Gempa bumi yang melanda Nusa Tenggara Timur (NTT) memicu respons cepat dari Markas Besar Kepolisian Republik Indonesia (Mabes Polri). Internationalmedia.co.id – News melaporkan, dalam upaya masif penanganan bencana, Polri tidak hanya mengerahkan tim pencarian dan penyelamatan (SAR) khusus yang dilengkapi anjing pelacak K9, tetapi juga menyalurkan logistik vital seberat 2,5 ton.
Brigjen Trunoyudo Wisnu Andiko, Kepala Biro Penerangan Masyarakat (Karopenmas) Divisi Humas Polri, mengungkapkan bahwa pada Minggu pagi, 16 Agustus 2026, tim SAR gabungan telah diberangkatkan. "Polri kembali memberangkatkan tim SAR dari Direktorat Polisi Satwa Korps Sabhara Baharkam Polri sebanyak 21 personel bersama 10 ekor anjing K9. Tim ini membawa peralatan pendukung pencarian korban serta bantuan logistik dengan total berat sekitar 2,5 ton," jelas Trunoyudo.

Trunoyudo menegaskan pentingnya kecepatan dalam operasi SAR. Tim yang baru tiba akan segera berkoordinasi dengan Polda NTT untuk menyusun strategi pembagian tugas dan menentukan area prioritas pencarian serta evakuasi.

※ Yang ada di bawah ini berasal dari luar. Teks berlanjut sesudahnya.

-- ==== Sys2Proof/Machine/Barrier.lean ====
section
/-! DEFINITION. Barrier objects and their updates (R304 to R306, R415), and the push of a continuation record to a market
queue (R317, R318). -/
namespace Sys2Proof.Machine
open Sys2Proof

/-- A barrier object (R304). -/
structure Bar where
  gen : Nat
  arrived : Nat
  expected : Nat
  count : W64
  status : W64
  link : W64
  deriving DecidableEq, Repr

/-- The object of 32 bytes; reserved bits are ignored (R304). -/
def Bar.ofBytes (b : List Byte) : Bar :=
  let w := leNat (b.take 8)
  { gen := w / 2 ^ 32 % 2 ^ 16, arrived := w / 2 ^ 16 % 2 ^ 16, expected := w % 2 ^ 16,
    count := BitVec.ofNat 64 (leNat ((b.drop 8).take 8)),
    status := BitVec.ofNat 64 (leNat ((b.drop 16).take 8)) &&& 0xFF1FFF1F,
    link := BitVec.ofNat 64 (leNat ((b.drop 24).take 8)) }

/-- The 32 bytes of an object; reserved bits are zero (R304). -/
def Bar.toBytes (x : Bar) : List Byte :=
  leBytes 8 (x.gen * 2 ^ 32 + x.arrived * 2 ^ 16 + x.expected) ++ leBytes 8 x.count.toNat ++ leBytes 8 x.status.toNat ++
  leBytes 8 x.link.toNat

/-- Status bits set by an update's error bits, and the error count, which stops at 255 (R304, R305). -/
def statusErr (st : W64) (e : Nat) : W64 :=
  if e = 0 then st
  else
    let c := (st.extractLsb' 8 8).toNat
    ((st ||| BitVec.ofNat 64 (e % 32)) &&& ~~~(0xFF00 : W64)) ||| BitVec.ofNat 64 (Nat.min (c + 1) 255 * 256)

/-- The status at a flip: the bits and count of the phase move up, and those below are cleared (R305). -/
def statusFlip (st : W64) : W64 :=
  BitVec.ofNat 64 ((st.extractLsb' 0 5).toNat * 2 ^ 16 + (st.extractLsb' 8 8).toNat * 2 ^ 24)

/-- One update of a barrier (R305): an arrival, an expectation or a delivery of n with error bits e; and whether it flips. -/
def Bar.update (x : Bar) (arrival : Bool) (n : W64) (e : Nat) : Bar × Bool :=
  let x1 :=
    if arrival then
      if x.arrived = x.expected then { x with status := x.status ||| 2 } else { x with arrived := x.arrived + 1 }
    else x
  let x2 := { x1 with count := x1.count + n, status := statusErr x1.status e }
  let x3 := if x2.arrived = x2.expected ∧ x2.count.slt 0 then { x2 with status := x2.status ||| 1 } else x2
  if x3.arrived = x3.expected ∧ x3.count = 0 then
    ({ x3 with gen := (x3.gen + 1) % 2 ^ 16, arrived := 0, status := statusFlip x3.status }, true)
  else (x3, false)

/-! ### Pushing a record -/

/-- A market queue. -/
def State.queue (s : State) (q : Nat) : MQ := Tab.get s.market.qs {} q
/-- The state with a market queue replaced. -/
def State.setQueue (s : State) (q : Nat) (x : MQ) : State := { s with market := { s.market with qs := Tab.put s.market.qs q x } }
/-- The lowest-numbered queue that satisfies a condition. -/
def State.findQueue (s : State) (f : MQ → Bool) : Option Nat := (List.range 64).find? fun q => f (s.queue q)
/-- The queue that a record's context and priority select (R317). -/
def State.selectQueue (s : State) (ctx prio : Nat) : Option Nat :=
  match s.findQueue fun x => x.en && decide (x.ctx = ctx ∧ x.prio = prio) with
  | some q => some q
  | none => s.findQueue fun x => x.en && decide (x.ctx = ctx)
/-- A queue's ring has no room for n more records (R318). -/
def MQ.lacks (x : MQ) (n : Nat) : Bool := decide (2 ^ x.log2 < x.ents.length + n)
/-- The physical address of an entry of a queue's ring (R317). -/
def MQ.slotPa (x : MQ) (k : Nat) : Nat := x.ring.toNat + 8 * (k % 2 ^ x.log2)
/-- A record appended to a queue: its address in the ring, and its push time (R317, R320). Beyond the next 16 entries of the queue the address
stands in the ring alone. -/
def State.append (s : State) (q : Nat) (r : QRec) : State :=
  let x := s.queue q
  let s1 := s.devWrite { code := 6 } (x.slotPa x.tail) (leBytes 8 r.addr.toNat)
  let e := if x.ents.length < 16 then r else { r with addr := 0, slot := some x.tail }
  s1.setQueue q { x with ents := x.ents ++ [e], tail := x.tail + 1 }

/-- What a push answers (R252, R317): pushed, no room, another context, a fault of the read, an error response, a wait. -/
inductive PushRes where
  | pushed (s : State)
  | full (s : State)
  | otherCtx (s : State)
  | fault (code : Nat) (s : State)
  | err (s : State)
  | wait (s : State)

/-- The push of the record at virtual address v in the address space of context c (R317). -/
def State.pushRecord (s : State) (a : Agent) (c : Nat) (v : W64) : PushRes :=
  match s.readVirt a c (v.toNat + 20) 2 with
  | .wait t => .wait t
  | .fault k t => .fault k t
  | .err t => .err t
  | .ok b t =>
    let w := leNat b
    if w % 64 ≠ c then .otherCtx t
    else
      match t.selectQueue c (w / 256 % 8) with
      | none => .full t
      | some q => if (t.queue q).lacks 1 then .full t else .pushed (t.append q { addr := v, pushed := t.cycle, ctx := c })

/-- The market as an agent; it reads in the address space of a context (R393). -/
def marketAgent : Agent := { code := 6 }

/-- The log entry of a record that is rejected or a push that is dropped: error kind 6 (R394). -/
def State.logRecord (s : State) (queue : Nat) (v : W64) (c : Nat) : State :=
  s.logErr { kind := 6, agent := 6, ctx := some c, detail := queue, extra := v.toNat }

/-- One try of a link push (R306): it stays held while the ring is full or its read waits, and is dropped where its context is killed. -/
def State.tryLink (s : State) (l : LinkPush) : State :=
  let hold (t : State) (f : Option Nat) : State :=
    { t with market := { t.market with links := t.market.links ++ [{ l with fault := f }] } }
  if s.market.killing.contains l.ctx || s.market.dead.contains l.ctx then s.logRecord 0 l.addr l.ctx
  else
  match s.pushRecord marketAgent l.ctx l.addr with
  | .pushed t => t
  | .full t => hold t none
  | .otherCtx t => t.logRecord 0 l.addr l.ctx
  | .err t => t.logRecord 0 l.addr l.ctx
  | .wait t => hold t none
  | .fault k t =>
    let r := t.reportFault marketAgent l.ctx (l.addr.toNat + 20) .load k
    hold r.2 (some r.1)

/-- The push of a barrier's link at a flip (R306): nothing for a zero link; logged as kind 7 where the link is not aligned or
the updating agent carries no context. -/
def State.linkPush (s : State) (a : Agent) (c : Option Nat) (barPa : Nat) (link : W64) : State :=
  if link = 0 then s
  else
    match c with
    | none => s.logErr { addr := barPa, kind := 7, agent := a.code, extra := link.toNat }
    | some c =>
      if link.extractLsb' 0 6 ≠ 0 then s.logErr { addr := barPa, kind := 7, agent := a.code, ctx := some c, extra := link.toNat }
      else s.tryLink { addr := link, ctx := c }

/-- An address belongs to this device, so that a flip of a barrier there is this home's (R304, R306). -/
def isHome (pa : Nat) : Bool :=
  match placeOf pa with
  | .pcie _ | .ualink _ _ => false
  | _ => true

/-- One update of the barrier at a physical address, atomic at its home, with the link push of a flip; it answers the
generation before the update (R251, R305). A barrier of a UALink peer is updated, and its link pushed, by the peer. -/
def State.barrierPhys (s : State) (a : Agent) (c : Option Nat) (pa : Nat) (arrival : Bool) (n : W64) (e : Nat) : MemRes W64 :=
  let f (b : List Byte) : Option (List Byte) := some ((Bar.ofBytes b).update arrival n e).1.toBytes
  match s.atomicPhys a pa 32 (.bar arrival n e) f with
  | .wait t => .wait t
  | .err t => .err t
  | .ok old t =>
    let x := Bar.ofBytes old
    let t' := if isHome pa && (x.update arrival n e).2 then t.linkPush a c pa x.link else t
    .ok (BitVec.ofNat 64 x.gen) t'

/-- An update that an agent owes and cannot make (R415): error kind 12, and event cause 7 where the context is valid. -/
def State.lostUpdate (s : State) (a : Agent) (c : Option Nat) (pa : Nat) (v : W64) : State :=
  let s1 := s.logErr { addr := pa, kind := 12, agent := a.code, ctx := c, ham := a.ham.getD 0, extra := v.toNat }
  match c with
  | none => s1
  | some c =>
    if s1.market.killing.contains c ∨ s1.market.descBad.contains c ∨ (Tab.get s1.market.desc [] c).isEmpty then s1
    else s1.event c { va := v, cause := 7, agent := a.evNum, hamlet := a.ham.getD 0 }

/-- A delivery or an arrival owed to the barrier at a virtual address; the id of the fault it waits on, if it faults (R415). A write to a green
waits for the record points of a running cut (R361). -/
def State.owedBarrier (s : State) (a : Agent) (c : Nat) (v : W64) (arrival : Bool) (n : W64) (e : Nat) :
    Option Nat × Bool × State :=
  match s.translate a c v.toNat .atomic with
  | .fault k t => let r := t.reportFault a c v.toNat .atomic k; (some r.1, false, r.2)
  | .wait t => (none, false, t)
  | .err t => (none, true, t.lostUpdate a (some c) 0 v)
  | .ok pa t =>
    if t.agentAfter a pa then (none, false, t)
    else
    match t.barrierPhys a (some c) pa arrival n e with
    | .ok _ u => (none, true, u)
    | .wait u => (none, false, u)
    | .err u => (none, true, u.lostUpdate a (some c) pa v)

/-- TJOIN's update of the join counter at a record (R252, R316): the new count, and whether the record is to be pushed; a
counter at 0 stays and answers 0xFFFF_FFFF. -/
def joinStep (old : Nat) : Nat × Option Nat × Bool :=
  if old = 0 then (0xFFFFFFFF, none, false) else (old - 1, some (old - 1), decide (old = 1))

end Sys2Proof.Machine
end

Fokus awal penanganan akan diarahkan ke Kabupaten Sikka, Manggarai, dan Manggarai Timur, yang diidentifikasi sebagai wilayah dengan kebutuhan mendesak. Namun, Trunoyudo menambahkan, "Apabila terdapat daerah lain yang juga membutuhkan bantuan, tentu kami akan melakukan langkah-langkah mitigasi dan pencarian korban sesuai kebutuhan," menunjukkan fleksibilitas dalam respons bencana.
Mobilitas tim dan logistik didukung penuh oleh armada udara Polri. Penerbangan dari Bandar Udara Pondok Cabe menuju Labuan Bajo menggunakan pesawat Polisi Udara Polri diperkirakan memakan waktu tiga jam. Selain itu, tiga unit helikopter AW169 disiagakan untuk distribusi bantuan ke area terisolasi, dan pesawat CASA Polri yang sudah berada di NTT sejak pra-bencana langsung dikerahkan untuk mempercepat akses ke berbagai titik vital, termasuk Labuan Bajo.
Bantuan yang dikirimkan sangat beragam, mencakup obat-obatan, tenda darurat, bahan makanan pokok, serta perlengkapan khusus untuk kelompok rentan. Tidak hanya itu, Polri juga menyertakan 10 unit Wi-Fi portable untuk mengatasi kendala komunikasi di lapangan. "Komunikasi menjadi sangat penting di sana. Ketika komunikasi dapat terjangkau, informasi mengenai kondisi di lapangan juga akan diperoleh dengan lebih cepat," terang Trunoyudo, menyoroti peran vital konektivitas dalam penanganan bencana.
Selain bantuan fisik, aspek psikologis korban juga menjadi perhatian. Tim trauma healing telah diterjunkan untuk memberikan pendampingan bagi masyarakat yang terdampak. Polri berkomitmen untuk memastikan bantuan akan terus mengalir secara berkelanjutan, dengan pengiriman lanjutan yang dijadwalkan pada Senin, 17 Agustus, dan hari-hari berikutnya. "Bantuan ini akan terus dilakukan secara berkelanjutan. Data kebutuhan akan terus kami perbarui dan kirimkan secara bertahap," tutup Trunoyudo, menekankan komitmen jangka panjang Polri dalam membantu pemulihan NTT.